Variable and Joining gene usage (V-usage and J-usage) are important characteristics of repertoires. To access and compare them among repertoires tcR provides a few useful functions.

Gene usage computing

To access V- and J-usage of a repertoire tcR provides functions geneUsage. Function geneUsage, depending on parameters, computes frequencies or counts of the given elements (e.g., V genes) of the input data frame or the input list of data frames. V and J gene names for humans for TCR and Ig are stored in the .rda file genesegments.rda (they are identical to those form IMGT: \href{http://www.imgt.org/IMGTrepertoire/index.php?section=LocusGenes&repertoire=nomenclatures&species=human&group=TRBV}{link to beta genes (red ones)} and \href{http://www.imgt.org/IMGTrepertoire/index.php?section=LocusGenes&repertoire=nomenclatures&species=human&group=TRAV}{link to alpha genes (red ones)}). All of the mentioned functions are accept data frames as well as list of data frames. Output for those functions are data frames with the first column stands for a gene and the other for frequencies.

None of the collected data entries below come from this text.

/-- The capability that KDER derives, by its checks in order (18 R390). -/
def derive (c : TCap) (p q : Word) (sealed : Bool) : Res TCap :=
  let low := bits p.toNat 39 0
  let len := bits q.toNat 39 0
  let rights := bits q.toNat 45 40
  let kind := bits q.toNat 47 46
  (Res.need (bits p.toNat 63 40 == 0 && bits q.toNat 63 48 == 0) .baddesc 1).bind fun _ =>
  (Res.need (c.tag && (capRights c &&& rD == rD)) .kright (BitVec.ofNat 64 low)).bind fun _ =>
  (Res.need (rights &&& capRights c == rights) .kright (BitVec.ofNat 64 low)).bind fun _ =>
  (Res.need (kind == capKind c || (capKind c == 0 && (kind == 2 || kind == 3))) .kright (BitVec.ofNat 64 low)).bind
    fun _ =>
  (Res.need (decide (capLow c ≤ low) && decide (low + len ≤ capLow c + capLen c)) .kbound (BitVec.ofNat 64 low)).bind
    fun _ =>
  .ok (mkCap (capGen c) (capObj c) (if sealed then rights - (rights &&& rD) else rights) kind low len)

def State.kder (s : State) (op : Nat) (f : AFields) (sealed : Bool) : Res State :=
  let c := s.ctx
  (readCapReg c f.k.toNat).bind fun cap =>
  (readCapReg c (f.data.toNat % 32)).bind fun _ =>
  (derive cap (c.readS f.s.toNat) (c.readS (f.s.toNat + 1)) sealed).bind fun n =>
  .ok (s.aEmit op f 2 [.kreg (f.data.toNat % 32) n])

def execKder (f : AFields) (s : State) : Host.Outcome State Fault Refusal := settle s (s.kder 0x74 f false)
def execKderS (f : AFields) (s : State) : Host.Outcome State Fault Refusal := settle s (s.kder 0x75 f true)

/-- KINFO writes one half of the bits, of a tagged register or not. -/
def execKinfo (f : AFields) (s : State) : Host.Outcome State Fault Refusal :=
  settle s (
    (readCapReg s.ctx f.k.toNat).bind fun cap =>
    .ok (s.aEmit 0x76 f 1 [.sreg f.data.toNat (if f.size = 0 then cap.bits.setWidth 64
      else (cap.bits >>> 64).setWidth 64)]))

/-- LEA: the checks of R206, with no right and no KIND; the address, or the scratchpad offset. -/
def execLea (f : AFields) (s : State) : Host.Outcome State Fault Refusal :=
  settle s (
    (readCapReg s.ctx f.k.toNat).bind fun cap =>
    (s.check cap (s.aOff f) (aBytes f) 0 (aBytes f) .untested).bind fun p =>
    .ok (s.aEmit 0x7C f 2 [.sreg f.data.toNat (match p with
      | .spad o => BitVec.ofNat 64 o
      | .virt _ va _ => BitVec.ofNat 64 va)]))

/-! ### The K slot (18 R396, R398) -/

/-- The scales of 1,536 bytes: scale 4v + b stands at index 4v + b (vector-major) or 128b + v (block-major). -/
def scalesOf (blockMajor : Bool) (bs : List Byte) : Scales :=
  BitVec.ofNat 12288 (packNat 24 ((List.range 512).map (fun j =>
    bytesNat ((bs.drop (3 * (if blockMajor then 128 * (j % 4) + j / 4 else j))).take 3))))

/-- LDS: KBOUND before MISALIGN; the register is written after 4 clk. -/
def State.loadScales (s : State) (op : Nat) (f : KFields) (blockMajor : Bool) : Res State :=
  let off := offset48 (s.ctx.readS f.base.toNat) + 64 * f.disp.toNat
  let info := BitVec.ofNat 64 off
  (Res.need (decide (off + 1536 ≤ (s.tile s.cur).crewSpad)) .kbound info).bind fun _ =>
  (Res.need (off % 64 == 0) .misalign info).bind fun _ =>
  if s.readBlocked s.cur s.curCtx s.ctx.num 0 (.spad off) 1536 then .block .structure
  else match s.readPlace s.cur s.curCtx (.spad off) 1536 .plain false with
  | some r => .ok (r.2.emit .k 0 (packK op f) 4 [.scale f.sc.toNat (scalesOf blockMajor r.1)])
  | none => .ok s

def execLdsA (f : KFields) (s : State) : Host.Outcome State Fault Refusal := settle s (s.loadScales 0xD6 f false)
def execLdsB (f : KFields) (s : State) : Host.Outcome State Fault Refusal := settle s (s.loadScales 0xD7 f true)
/-- LIMM: b15, 1 clk later. -/
def execLimm (imm : BitVec 24) (s : State) : Host.Outcome State Fault Refusal :=
  settle s (.ok (s.emit .none 0 0 1 [.latch 15 (imm.signExtend 64)]))

end Sys2Proof.Machine
end

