-- ==== Sys2Proof/Machine/Hod.lean ====
section
/-! DEFINITION. The Hods: issue of collective commands, their descriptors, and how collectives run chunk by chunk to their
outcomes (13 R274 to R286, R290 to R293, R296, 17 R364, R365, 09 R199). -/
namespace Sys2Proof.Machine

/-! ### Issue (R276 to R278, R364) -/

/-- The E slot of a collective command: descriptor of n bytes. -/
def State.collIssue (s : State) (op n : Nat) (f : EFields) : Res State :=
  if 16 ≤ s.ctx.nColl then .block .collectives
  else (s.descCheck f n 64).bind fun r =>
    let k := s.takeOp
    let c : CollCmd := { id := k.1, op, tile := s.cur, iss := s.issuer s.cur s.curCtx, ct := f.ct.toNat, nr := eNr f
                         hnd := f.hnd.toNat, cseq := f.arg.toNat % 2 ^ 16, place := some r.2 }
    let s := k.2.statusEntry 10 k.1 c.nr
    .ok { s.setCtx { s.ctx with nColl := s.ctx.nColl + 1 } with hodQ := s.hodQ ++ [c] }

def execClabt (f : EFields) (s : State) : Host.Outcome State Fault Refusal := settle s (s.collIssue 0xD9 64 f)
def execClag (f : EFields) (s : State) : Host.Outcome State Fault Refusal := settle s (s.collIssue 0xDA 64 f)
def execClarSum (f : EFields) (s : State) : Host.Outcome State Fault Refusal := settle s (s.collIssue 0xDB 64 f)
def execClarMax (f : EFields) (s : State) : Host.Outcome State Fault Refusal := settle s (s.collIssue 0xDC 64 f)
def execClbar (f : EFields) (s : State) : Host.Outcome State Fault Refusal := settle s (s.collIssue 0xDD 64 f)
def execClbc (f : EFields) (s : State) : Host.Outcome State Fault Refusal := settle s (s.collIssue 0xDE 64 f)
def execClopt (f : EFields) (s : State) : Host.Outcome State Fault Refusal := settle s (s.collIssue 0xDF 64 f)
def execClrsSum (f : EFields) (s : State) : Host.Outcome State Fault Refusal := settle s (s.collIssue 0xE0 64 f)
def execClrsMax (f : EFields) (s : State) : Host.Outcome State Fault Refusal := settle s (s.collIssue 0xE1 64 f)
def execClrsh (f : EFields) (s : State) : Host.Outcome State Fault Refusal := settle s (s.collIssue 0xE2 160 f)
def execClst (f : EFields) (s : State) : Host.Outcome State Fault Refusal := settle s (s.collIssue 0xE3 64 f)

/-! ### Descriptors (R277) -/

def cdDtype (d : List Byte) : Nat := imgNat d 1 1
def cdChk (d : List Byte) : Nat := imgNat d 2 1
def cdPcn (d : List Byte) : Nat := imgNat d 3 1
def cdPcb (d : List Byte) : Nat := imgNat d 4 1
def cdFl (d : List Byte) : Nat := imgNat d 5 1
def cdMask (d : List Byte) : Nat := cdFl d / 16
def cdSat (d : List Byte) : Bool := cdFl d % 2 == 1
def cdChain (d : List Byte) : Bool := cdFl d / 2 % 2 == 1
def cdRoot (d : List Byte) : Nat := imgNat d 6 2
def cdLen (d : List Byte) : Nat := imgNat d 8 8
def cdChunk (d : List Byte) : Nat := 2 ^ (12 + cdChk d)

imm1.vs <- geneUsage(twb[[1]], HUMAN_TRBV)
head(imm1.vs)

imm.vs.all <- geneUsage(twb, HUMAN_TRBV)
imm.vs.all[1:10, 1:4]

You can also directly visualise gene usage with the function vis.gene.usage (if you pass the gene alphabet as a second argument):

# Put ".dodge = F" to get distinct plot for every data frame in the given list.
vis.gene.usage(twb, HUMAN_TRBJ, .main = 'twb J-usage dodge', .dodge = T)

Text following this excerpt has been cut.